[Records excerpted from a collection]
- - - - -
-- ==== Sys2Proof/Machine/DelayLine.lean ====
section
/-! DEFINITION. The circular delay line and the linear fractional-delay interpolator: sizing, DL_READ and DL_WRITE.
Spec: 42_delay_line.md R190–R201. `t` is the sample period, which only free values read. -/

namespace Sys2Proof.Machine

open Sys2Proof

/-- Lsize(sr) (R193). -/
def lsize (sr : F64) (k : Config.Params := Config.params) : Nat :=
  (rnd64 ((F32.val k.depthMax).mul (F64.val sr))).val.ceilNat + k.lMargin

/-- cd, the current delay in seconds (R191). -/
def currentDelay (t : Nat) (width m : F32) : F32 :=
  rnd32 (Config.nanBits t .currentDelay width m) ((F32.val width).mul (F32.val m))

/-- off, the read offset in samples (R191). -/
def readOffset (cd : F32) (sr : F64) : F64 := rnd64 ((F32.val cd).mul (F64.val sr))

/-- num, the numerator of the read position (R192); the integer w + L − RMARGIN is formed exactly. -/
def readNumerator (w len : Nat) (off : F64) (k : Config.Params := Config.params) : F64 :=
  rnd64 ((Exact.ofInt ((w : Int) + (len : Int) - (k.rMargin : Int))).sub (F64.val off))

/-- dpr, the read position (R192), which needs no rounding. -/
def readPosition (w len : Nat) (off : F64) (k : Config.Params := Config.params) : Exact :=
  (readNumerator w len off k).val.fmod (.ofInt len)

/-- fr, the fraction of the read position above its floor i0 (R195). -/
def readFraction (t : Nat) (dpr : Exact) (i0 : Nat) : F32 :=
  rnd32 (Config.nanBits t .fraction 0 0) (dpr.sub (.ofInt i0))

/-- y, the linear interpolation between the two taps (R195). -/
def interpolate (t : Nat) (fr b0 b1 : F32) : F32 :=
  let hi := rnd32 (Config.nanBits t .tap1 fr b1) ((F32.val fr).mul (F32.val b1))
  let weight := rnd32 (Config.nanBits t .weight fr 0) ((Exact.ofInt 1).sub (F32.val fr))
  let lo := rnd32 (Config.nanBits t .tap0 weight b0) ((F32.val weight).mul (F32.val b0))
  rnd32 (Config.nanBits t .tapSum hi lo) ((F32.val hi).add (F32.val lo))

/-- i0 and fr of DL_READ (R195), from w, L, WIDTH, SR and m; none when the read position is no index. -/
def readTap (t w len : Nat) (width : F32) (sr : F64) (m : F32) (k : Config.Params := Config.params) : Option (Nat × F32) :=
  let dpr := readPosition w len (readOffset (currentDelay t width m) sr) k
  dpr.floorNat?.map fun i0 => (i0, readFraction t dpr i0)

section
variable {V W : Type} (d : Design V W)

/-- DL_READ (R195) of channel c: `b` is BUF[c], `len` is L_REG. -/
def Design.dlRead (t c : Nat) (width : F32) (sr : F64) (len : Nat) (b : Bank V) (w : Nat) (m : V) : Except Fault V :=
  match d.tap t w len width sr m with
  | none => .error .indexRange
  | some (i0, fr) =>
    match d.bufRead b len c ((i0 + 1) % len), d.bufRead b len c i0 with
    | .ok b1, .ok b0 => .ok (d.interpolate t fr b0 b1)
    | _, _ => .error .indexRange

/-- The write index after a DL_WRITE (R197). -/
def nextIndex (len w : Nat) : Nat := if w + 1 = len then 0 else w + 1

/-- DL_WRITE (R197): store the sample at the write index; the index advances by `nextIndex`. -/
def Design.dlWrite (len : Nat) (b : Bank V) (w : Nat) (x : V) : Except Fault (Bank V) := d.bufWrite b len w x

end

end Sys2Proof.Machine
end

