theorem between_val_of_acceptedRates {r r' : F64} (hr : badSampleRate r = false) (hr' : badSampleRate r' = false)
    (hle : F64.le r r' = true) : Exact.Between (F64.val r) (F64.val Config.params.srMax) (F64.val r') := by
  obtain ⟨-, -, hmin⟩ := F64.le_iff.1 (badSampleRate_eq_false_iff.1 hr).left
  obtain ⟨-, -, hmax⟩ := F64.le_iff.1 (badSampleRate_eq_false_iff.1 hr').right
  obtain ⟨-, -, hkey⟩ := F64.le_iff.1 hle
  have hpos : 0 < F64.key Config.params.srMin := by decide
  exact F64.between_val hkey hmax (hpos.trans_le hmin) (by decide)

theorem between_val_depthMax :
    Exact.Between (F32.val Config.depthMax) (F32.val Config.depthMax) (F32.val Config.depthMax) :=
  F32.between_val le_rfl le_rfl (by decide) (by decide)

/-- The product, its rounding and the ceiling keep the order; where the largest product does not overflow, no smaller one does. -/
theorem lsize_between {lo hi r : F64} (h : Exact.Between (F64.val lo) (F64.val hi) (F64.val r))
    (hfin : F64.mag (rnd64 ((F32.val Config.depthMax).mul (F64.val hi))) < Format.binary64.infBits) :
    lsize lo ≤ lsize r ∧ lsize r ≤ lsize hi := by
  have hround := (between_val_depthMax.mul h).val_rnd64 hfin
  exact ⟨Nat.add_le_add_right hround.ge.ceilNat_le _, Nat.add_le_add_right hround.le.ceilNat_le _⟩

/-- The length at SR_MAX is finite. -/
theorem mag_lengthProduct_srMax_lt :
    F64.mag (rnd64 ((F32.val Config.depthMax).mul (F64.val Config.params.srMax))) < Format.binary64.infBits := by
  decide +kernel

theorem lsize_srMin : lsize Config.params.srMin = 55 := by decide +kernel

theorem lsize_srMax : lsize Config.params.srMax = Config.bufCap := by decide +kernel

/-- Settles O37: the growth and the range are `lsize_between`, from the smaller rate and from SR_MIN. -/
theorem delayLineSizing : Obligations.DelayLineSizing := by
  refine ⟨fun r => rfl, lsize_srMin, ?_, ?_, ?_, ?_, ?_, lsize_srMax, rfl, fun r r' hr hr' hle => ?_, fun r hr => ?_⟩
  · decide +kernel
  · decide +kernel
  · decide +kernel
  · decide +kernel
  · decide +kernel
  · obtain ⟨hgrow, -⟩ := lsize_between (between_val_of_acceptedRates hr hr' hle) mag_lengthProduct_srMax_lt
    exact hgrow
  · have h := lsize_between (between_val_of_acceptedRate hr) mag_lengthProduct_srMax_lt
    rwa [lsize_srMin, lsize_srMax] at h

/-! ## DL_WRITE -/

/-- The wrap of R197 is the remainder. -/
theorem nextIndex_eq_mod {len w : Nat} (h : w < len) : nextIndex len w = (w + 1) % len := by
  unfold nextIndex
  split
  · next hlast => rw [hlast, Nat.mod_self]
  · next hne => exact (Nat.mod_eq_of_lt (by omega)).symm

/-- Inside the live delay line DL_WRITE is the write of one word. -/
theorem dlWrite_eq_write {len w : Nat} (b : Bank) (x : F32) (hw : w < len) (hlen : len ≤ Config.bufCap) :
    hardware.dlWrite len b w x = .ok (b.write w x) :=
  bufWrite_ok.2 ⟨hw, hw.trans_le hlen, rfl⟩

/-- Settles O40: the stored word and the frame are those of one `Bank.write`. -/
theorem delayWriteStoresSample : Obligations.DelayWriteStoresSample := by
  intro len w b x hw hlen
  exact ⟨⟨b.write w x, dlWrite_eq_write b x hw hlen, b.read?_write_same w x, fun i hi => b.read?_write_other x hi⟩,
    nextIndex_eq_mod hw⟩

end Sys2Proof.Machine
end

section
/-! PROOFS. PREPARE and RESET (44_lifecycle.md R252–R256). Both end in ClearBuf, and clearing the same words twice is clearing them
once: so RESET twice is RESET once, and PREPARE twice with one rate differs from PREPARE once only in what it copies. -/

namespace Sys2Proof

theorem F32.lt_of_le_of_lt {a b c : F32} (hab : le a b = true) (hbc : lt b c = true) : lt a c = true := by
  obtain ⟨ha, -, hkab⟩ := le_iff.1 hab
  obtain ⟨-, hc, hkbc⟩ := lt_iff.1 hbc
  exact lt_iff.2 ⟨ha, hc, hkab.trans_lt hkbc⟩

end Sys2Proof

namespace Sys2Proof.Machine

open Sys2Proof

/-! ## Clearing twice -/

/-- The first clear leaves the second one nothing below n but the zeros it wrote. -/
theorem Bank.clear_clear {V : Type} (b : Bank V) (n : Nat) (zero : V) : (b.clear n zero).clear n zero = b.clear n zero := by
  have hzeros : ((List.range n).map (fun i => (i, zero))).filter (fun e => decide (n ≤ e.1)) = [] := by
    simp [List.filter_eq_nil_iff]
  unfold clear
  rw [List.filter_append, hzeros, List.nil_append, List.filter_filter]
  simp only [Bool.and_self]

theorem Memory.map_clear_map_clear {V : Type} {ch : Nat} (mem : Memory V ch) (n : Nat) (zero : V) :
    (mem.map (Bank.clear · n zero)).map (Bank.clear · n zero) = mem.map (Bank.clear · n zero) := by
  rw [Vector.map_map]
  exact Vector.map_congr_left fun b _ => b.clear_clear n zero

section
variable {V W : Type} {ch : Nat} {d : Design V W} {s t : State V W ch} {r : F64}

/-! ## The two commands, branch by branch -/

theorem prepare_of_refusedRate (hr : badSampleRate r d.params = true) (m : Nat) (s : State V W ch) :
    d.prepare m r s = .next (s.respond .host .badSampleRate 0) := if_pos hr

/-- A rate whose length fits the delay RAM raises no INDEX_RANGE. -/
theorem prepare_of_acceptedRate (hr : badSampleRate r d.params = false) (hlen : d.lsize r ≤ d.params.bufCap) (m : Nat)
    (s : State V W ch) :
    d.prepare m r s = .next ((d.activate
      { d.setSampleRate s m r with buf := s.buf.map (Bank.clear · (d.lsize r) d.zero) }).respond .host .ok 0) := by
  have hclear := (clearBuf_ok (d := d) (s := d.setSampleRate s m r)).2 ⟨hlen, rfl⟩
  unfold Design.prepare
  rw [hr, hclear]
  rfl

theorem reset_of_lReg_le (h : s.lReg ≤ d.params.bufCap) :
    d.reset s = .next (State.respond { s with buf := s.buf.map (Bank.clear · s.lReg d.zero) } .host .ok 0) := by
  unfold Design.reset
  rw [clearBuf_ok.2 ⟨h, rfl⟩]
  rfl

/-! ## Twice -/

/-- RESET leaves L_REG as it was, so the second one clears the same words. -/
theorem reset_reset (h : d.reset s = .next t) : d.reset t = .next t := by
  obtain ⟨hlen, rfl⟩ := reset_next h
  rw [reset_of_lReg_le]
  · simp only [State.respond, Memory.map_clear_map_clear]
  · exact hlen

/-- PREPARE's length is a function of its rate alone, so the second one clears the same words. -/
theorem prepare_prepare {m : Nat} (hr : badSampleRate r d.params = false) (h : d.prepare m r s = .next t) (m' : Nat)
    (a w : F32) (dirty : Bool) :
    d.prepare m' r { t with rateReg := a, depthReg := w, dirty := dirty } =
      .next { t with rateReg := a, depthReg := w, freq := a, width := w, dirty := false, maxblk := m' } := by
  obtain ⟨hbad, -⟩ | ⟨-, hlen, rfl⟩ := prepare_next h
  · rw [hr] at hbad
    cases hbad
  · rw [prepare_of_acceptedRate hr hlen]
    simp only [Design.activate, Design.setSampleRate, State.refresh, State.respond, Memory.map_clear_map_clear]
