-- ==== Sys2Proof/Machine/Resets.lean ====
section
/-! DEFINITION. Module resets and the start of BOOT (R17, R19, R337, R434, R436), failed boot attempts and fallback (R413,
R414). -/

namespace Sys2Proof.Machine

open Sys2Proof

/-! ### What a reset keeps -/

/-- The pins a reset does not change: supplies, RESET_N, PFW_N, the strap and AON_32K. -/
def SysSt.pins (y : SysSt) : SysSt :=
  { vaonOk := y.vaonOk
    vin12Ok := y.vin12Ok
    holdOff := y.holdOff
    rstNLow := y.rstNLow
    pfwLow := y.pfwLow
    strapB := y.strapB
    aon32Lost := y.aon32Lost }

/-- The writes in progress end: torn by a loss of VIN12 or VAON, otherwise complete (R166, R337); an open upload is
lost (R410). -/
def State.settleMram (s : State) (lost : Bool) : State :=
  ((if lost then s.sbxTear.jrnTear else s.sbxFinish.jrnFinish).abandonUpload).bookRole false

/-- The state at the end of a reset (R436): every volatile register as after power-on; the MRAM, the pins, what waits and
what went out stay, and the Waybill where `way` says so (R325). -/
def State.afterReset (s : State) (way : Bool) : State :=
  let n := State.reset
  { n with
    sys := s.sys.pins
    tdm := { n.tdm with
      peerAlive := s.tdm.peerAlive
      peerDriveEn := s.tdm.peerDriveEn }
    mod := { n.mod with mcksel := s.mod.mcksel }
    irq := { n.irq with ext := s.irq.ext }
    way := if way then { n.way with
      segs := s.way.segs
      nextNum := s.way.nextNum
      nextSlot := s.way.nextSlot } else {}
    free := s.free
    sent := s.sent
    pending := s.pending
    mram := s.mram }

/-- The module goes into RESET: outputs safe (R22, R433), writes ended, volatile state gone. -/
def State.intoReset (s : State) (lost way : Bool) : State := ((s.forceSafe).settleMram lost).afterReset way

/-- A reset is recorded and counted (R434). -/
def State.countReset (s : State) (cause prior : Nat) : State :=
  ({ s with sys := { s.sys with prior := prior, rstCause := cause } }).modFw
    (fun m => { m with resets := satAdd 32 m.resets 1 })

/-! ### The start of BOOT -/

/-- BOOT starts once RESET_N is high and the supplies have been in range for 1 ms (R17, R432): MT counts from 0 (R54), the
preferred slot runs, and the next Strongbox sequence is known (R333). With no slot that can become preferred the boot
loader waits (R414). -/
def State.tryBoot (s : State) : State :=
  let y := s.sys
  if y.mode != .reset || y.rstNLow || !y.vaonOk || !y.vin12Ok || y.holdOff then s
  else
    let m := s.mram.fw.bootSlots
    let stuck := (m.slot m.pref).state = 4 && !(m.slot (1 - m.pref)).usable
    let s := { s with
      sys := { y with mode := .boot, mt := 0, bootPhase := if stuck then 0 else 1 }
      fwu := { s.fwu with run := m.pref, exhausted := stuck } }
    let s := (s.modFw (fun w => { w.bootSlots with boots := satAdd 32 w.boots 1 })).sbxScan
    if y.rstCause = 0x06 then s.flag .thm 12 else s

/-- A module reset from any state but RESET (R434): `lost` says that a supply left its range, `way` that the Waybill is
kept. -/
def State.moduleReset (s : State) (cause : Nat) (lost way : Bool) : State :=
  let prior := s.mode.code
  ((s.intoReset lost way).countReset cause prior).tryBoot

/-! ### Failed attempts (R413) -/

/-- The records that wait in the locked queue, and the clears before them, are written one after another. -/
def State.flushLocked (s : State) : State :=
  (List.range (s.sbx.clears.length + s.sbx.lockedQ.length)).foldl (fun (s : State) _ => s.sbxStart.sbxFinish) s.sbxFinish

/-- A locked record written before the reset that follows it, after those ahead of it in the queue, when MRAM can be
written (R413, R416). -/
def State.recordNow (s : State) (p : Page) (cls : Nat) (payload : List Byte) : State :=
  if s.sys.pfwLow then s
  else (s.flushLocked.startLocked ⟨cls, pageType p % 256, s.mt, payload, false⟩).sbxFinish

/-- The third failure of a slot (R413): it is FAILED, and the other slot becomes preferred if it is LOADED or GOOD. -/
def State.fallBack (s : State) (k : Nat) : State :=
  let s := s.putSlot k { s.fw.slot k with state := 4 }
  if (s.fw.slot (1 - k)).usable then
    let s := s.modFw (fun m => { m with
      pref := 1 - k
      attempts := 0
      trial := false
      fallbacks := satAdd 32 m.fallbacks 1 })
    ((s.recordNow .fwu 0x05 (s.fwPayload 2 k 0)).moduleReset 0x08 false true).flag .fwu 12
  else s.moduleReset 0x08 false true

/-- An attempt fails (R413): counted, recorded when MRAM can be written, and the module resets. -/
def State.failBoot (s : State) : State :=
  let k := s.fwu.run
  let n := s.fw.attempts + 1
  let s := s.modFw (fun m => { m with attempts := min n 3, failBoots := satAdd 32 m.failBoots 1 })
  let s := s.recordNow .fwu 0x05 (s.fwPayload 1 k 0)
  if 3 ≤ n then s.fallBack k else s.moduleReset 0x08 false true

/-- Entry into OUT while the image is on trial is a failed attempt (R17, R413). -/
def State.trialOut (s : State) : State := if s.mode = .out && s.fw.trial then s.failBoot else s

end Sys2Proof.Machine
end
- - - - -
WHAT IS NEEDED >>
Look through the entries above for the word "only". Copy every line where it shows up.

YOUR RESPONSE >>
Spec: 42_delay_line.md R190–R201. `t` is the sample period, which only free values read. -/
once: so RESET twice is RESET once, and PREPARE twice with one rate differs from PREPARE once only in what it copies. -/
  simp only [Bool.and_self]
  · simp only [State.respond, Memory.map_clear_map_clear]
    simp only [Design.activate, Design.setSampleRate, State.refresh, State.respond, Memory.map_clear_map_clear]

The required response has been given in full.